-- ==== Sys2Proof/Machine/BusTick.lean ====
section
/-! DEFINITION. The bus controller at the 10 µs tick: references, walk-in limits, the selection of sources
(R183, R187, R188, R190–R192, R194, R196, R199). -/

namespace Sys2Proof.Machine

/-- A value moves toward a target by at most `m`. -/
def slewTo (m v goal : Nat) : Nat := if v ≤ goal then min goal (v + m) else max goal (v - m)

/-- An auxiliary input in MATCH. -/
def State.matchingIn (s : State) : Option Nat := (List.range 2).find? fun k => (s.auxCh k).st = .matching

/-- R183, R191: where the strings' reference goes, mV. -/
def State.refGoal (s : State) : Nat :=
  match s.matchingIn with
  | some k => (s.auxCh k).vin - s.fld Fld.Bus.AUX_WALK_MV
  | none => s.vStby

/-- R187: the loop reference of a rectifier channel, µV: BUS_SET while it walks in or runs, falling toward V_STBY − 500 mV
while its LLC runs on, none otherwise. -/
def State.rectRefNext (s : State) (k : Nat) : Nat :=
  let c := s.rectCh k
  let r := s.bus.rectRef[fin 2 k]
  let m := 10 * s.fld Fld.Bus.REF_SLEW_MV_MS
  let goal := 1000 * s.fld Fld.Bus.BUS_SET_MV
  if c.delivers then (if r = 0 then goal else slewTo m r goal)
  else if c.st = .lost ∧ c.llc then slewTo m r (1000 * (s.vStby - 500))
  else 0

/-- R191: the walk-in limit of an auxiliary input, in units of 0.00001 mW, at most ILIM_MA × V_IN. -/
def State.auxWalk (s : State) (k : Nat) (c : AuxCh) : AuxCh :=
  if c.st = .walkIn then
    { c with walk := min (c.walk + 1000 * s.fld Fld.Rect.WALKIN_W_S) (100 * s.fld Fld.Bus.ILIM_MA k * c.vin) }
  else c

/-- R183, R191: references, walk-in limits and V_IN at a tick. -/
def State.busRefs (s : State) : State :=
  let m := 10 * s.fld Fld.Bus.REF_SLEW_MV_MS
  let ref := slewTo m s.bus.ref (1000 * s.refGoal)
  let r0 := s.rectRefNext 0
  let r1 := s.rectRefNext 1
  let fresh : Bool := s.now % ms 1 < us 10
  let s := s.onBus fun b =>
    { b with ref := ref, rectRef := #v[r0, r1], uv := b.uv && s.vBus < s.fld Fld.Bus.BUS_UV_MV }
  s.each [0, 1] fun k s =>
    s.onAuxCh k fun c => s.auxWalk k (if fresh then { c with vin := (s.auxV k).toNat } else c)

/-- R190: an input outside its window does not stay in DELAY (DEDUCED, log entry 86). -/
def State.auxDelays (s : State) : State :=
  s.each [0, 1] fun k s => if (s.auxCh k).st = .delay ∧ !(s.auxCh k).inWin then s.auxTo k .absent else s

/-- R199: a hand-back is deferred for want of a string; 0x0805 is raised once (DEDUCED, log entry 82). -/
def State.deferBack (want : Bool) (s : State) : State :=
  if want then if s.bus.deferred then s else (s.onBus fun b => { b with deferred := true }).raise 0x0805
  else s.onBus fun b => { b with deferred := false }

/-- R188: an auxiliary input is listed above the rectifiers and may be selected. -/
def State.auxAbove (s : State) (k : Nat) : Bool := s.sourceOn (2 + k) && s.rankOf (2 + k) < s.rankOf 1

/-- R188: the rectifiers are held disabled: their entry is disabled, or an input ranked above them is QUALIFIED or in
use (DEDUCED, log entry 82). -/
def State.rectWanted (s : State) : Bool :=
  !s.sourceOn 1 || (List.range 2).any fun k =>
    let c := s.auxCh k
    s.auxAbove k && (c.st = .qualified || c.st = .matching || c.running)

/-- A channel that RECT_CONTROL action 0x02 would act on (R177). -/
def RectCh.holdable (c : RectCh) : Bool :=
  c.st ≠ .off && c.st ≠ .autonomous && c.st ≠ .latched && c.st ≠ .disabled && !c.softOff

/-- R188: the rectifier channels are disabled, or re-enabled, by the source priority table (DEDUCED, log entry 82). -/
def State.rectHolds (want : Bool) (s : State) : State :=
  let s := s.onBus fun b => { b with rectHeld := want }
  s.each [0, 1] fun k s =>
    let c := s.rectCh k
    if want then
      if c.holdable then (s.onRectCh k fun c => { c with heldOff := true }).rectDisable true k else s
    else if c.heldOff then
      if c.st = .disabled then s.rectFree k
      else s.onRectCh k fun c => { c with heldOff := false, softOff := false }
    else s

/-- R187, R199: PFC_RAMP that waited for a string goes on to LLC_START (DEDUCED, log entry 82). -/
def State.llcRelease (s : State) : State :=
  s.each [0, 1] fun k s =>
    let c := s.rectCh k
    if c.llcHeld ∧ c.st = .pfcRamp ∧ !s.llcBarred then
      (s.onRectCh k fun c => { c with llcHeld := false }).rectTo k .llcStart
    else s


/-- R188: the input that ranks highest of those `p` selects, among the enabled ones. -/
def State.bestAux (s : State) (p : AuxCh → Bool) : Option Nat :=
  let ks := (List.range 2).filter fun k => s.sourceOn (2 + k) && p (s.auxCh k)
  match ks with
  | [0, 1] => some (if s.rankOf 2 < s.rankOf 3 then 0 else 1)
  | _ => ks.head?

/-- An input that may be selected (R191). -/
def AuxCh.ready_ (c : AuxCh) : Bool := c.st = .qualified || c.st = .ready

/-- R187: what must replace the input in use, or the one in MATCH: the rectifiers in LLC_START, or a higher-ranked
input (DEDUCED, log entry 90). -/
def State.outranked (s : State) (k : Nat) : Bool :=
  let rect : Bool := s.rectAbove k && ((s.rectCh 0).st = .llcStart || (s.rectCh 1).st = .llcStart)
  let other : Bool := s.sourceOn (3 - k) && (!s.sourceOn (2 + k) || s.rankOf (3 - k) < s.rankOf (2 + k)) &&
    (s.auxCh (1 - k)).st = .qualified
  rect || other

/-- R187, R191, R192: the selection of sources at a tick (DEDUCED, log entry 90). -/
def State.select (s : State) : State :=
  match s.auxInUse, s.matchingIn with
  | some k, _ => if s.outranked k ∧ 0 < s.standbys then s.auxOpen k .ready else s
  | none, some k => if s.outranked k then s.auxTo k .ready else s
  | none, none =>
    if s.ctrlDown ∨ s.rectComing ∨ !s.sys.fwReady then s
    else if s.bus.st = .outage ∧ 0 < s.standbys then
      match s.bestAux AuxCh.ready_ with
      | none => s
      | some k => s.auxTo k .matching
    else if s.bus.st = .dead ∧ s.standbys = 0 then
      match s.bestAux fun c => c.st = .qualified with
      | none => s
      | some k => if s.gapOk k then s.auxTo k .coldConnect else s
    else s

/-- R199: a hand-back that would open one source before another is wanted while no string is in hot standby.
(DEDUCED, log entry 82.) -/
def State.deferWanted (s : State) : Bool :=
  let held : Bool := (List.range 2).any fun k => (s.rectCh k).llcHeld && (s.rectCh k).st = .pfcRamp
  let out : Bool := (s.auxInUse.map s.outranked).getD false
  let rank : Bool := s.sourceOn 1 && s.rectWanted && !s.bus.rectHeld && ((s.rectCh 0).delivers || (s.rectCh 1).delivers)
  s.standbys = 0 && (held || out || rank)

/-- R188, R199: the rectifiers are handed off to a higher-ranked input only with a string ready.
(DEDUCED, log entry 82.) -/
def State.rectHoldStep (s : State) : State :=
  let want := s.rectWanted
  let barred : Bool := want && s.sourceOn 1 && !s.bus.rectHeld && s.standbys = 0 &&
    ((s.rectCh 0).delivers || (s.rectCh 1).delivers)
  if barred then s else s.rectHolds want

/-- R186, R188: the strings carry the bus that a source has left. -/
def State.handDone (s : State) : State := if s.atStby then s.onBus fun b => { b with handing := false } else s

/-- R188: no hand-over or walk-in is in progress: no channel in LLC_START or WALK_IN, no input in MATCH, WALK_IN, COLD_CONNECT
or READY or being opened, no bus on its way to the strings and no feed-forward current (DEDUCED, log entry 82). -/
def State.busQuiet (s : State) : Bool :=
  s.bus.ff.mode = .none && !s.bus.handing && (List.range 2).all fun k =>
    let r := (s.rectCh k).st
    let a := s.auxCh k
    r ≠ .llcStart && r ≠ .walkIn && a.st ≠ .matching && a.st ≠ .walkIn && a.st ≠ .coldConnect && a.st ≠ .ready && a.opening.isNone

/-- R148, R188: the source priority table is adopted at the first quiet tick. -/
def State.adoptSources (s : State) : State := if s.busQuiet then s.adopt 8 0 else s

/-- The bus controller's 10 µs tick. -/
def State.busTick (s : State) : State :=
  let s := s.adoptSources.busRefs
  let s := (((s.auxOpenDue 0).auxOpenDue 1).ffJudge).handDone
  let s := (s.auxDelays).deferBack s.auxDelays.deferWanted
  ((s.rectHoldStep).llcRelease).select.busEval

end Sys2Proof.Machine
end

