-- ==== Sys2Proof/Machine/Dispatch.lean ====
section
/-! DEFINITION. One arm per command. -/

namespace Sys2Proof.Machine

********

→ **Activity**:
When you answer, output each line of the data exactly as given, from its first line up to and including the one with "in MATCH. -/".

→ **Exercise output**:
-- ==== Sys2Proof/Machine/BusTick.lean ====
section
/-! DEFINITION. The bus controller at the 10 µs tick: references, walk-in limits, the selection of sources
(R183, R187, R188, R190–R192, R194, R196, R199). -/

namespace Sys2Proof.Machine

/-- A value moves toward a target by at most `m`. -/
def slewTo (m v goal : Nat) : Nat := if v ≤ goal then min goal (v + m) else max goal (v - m)

/-- An auxiliary input in MATCH. -/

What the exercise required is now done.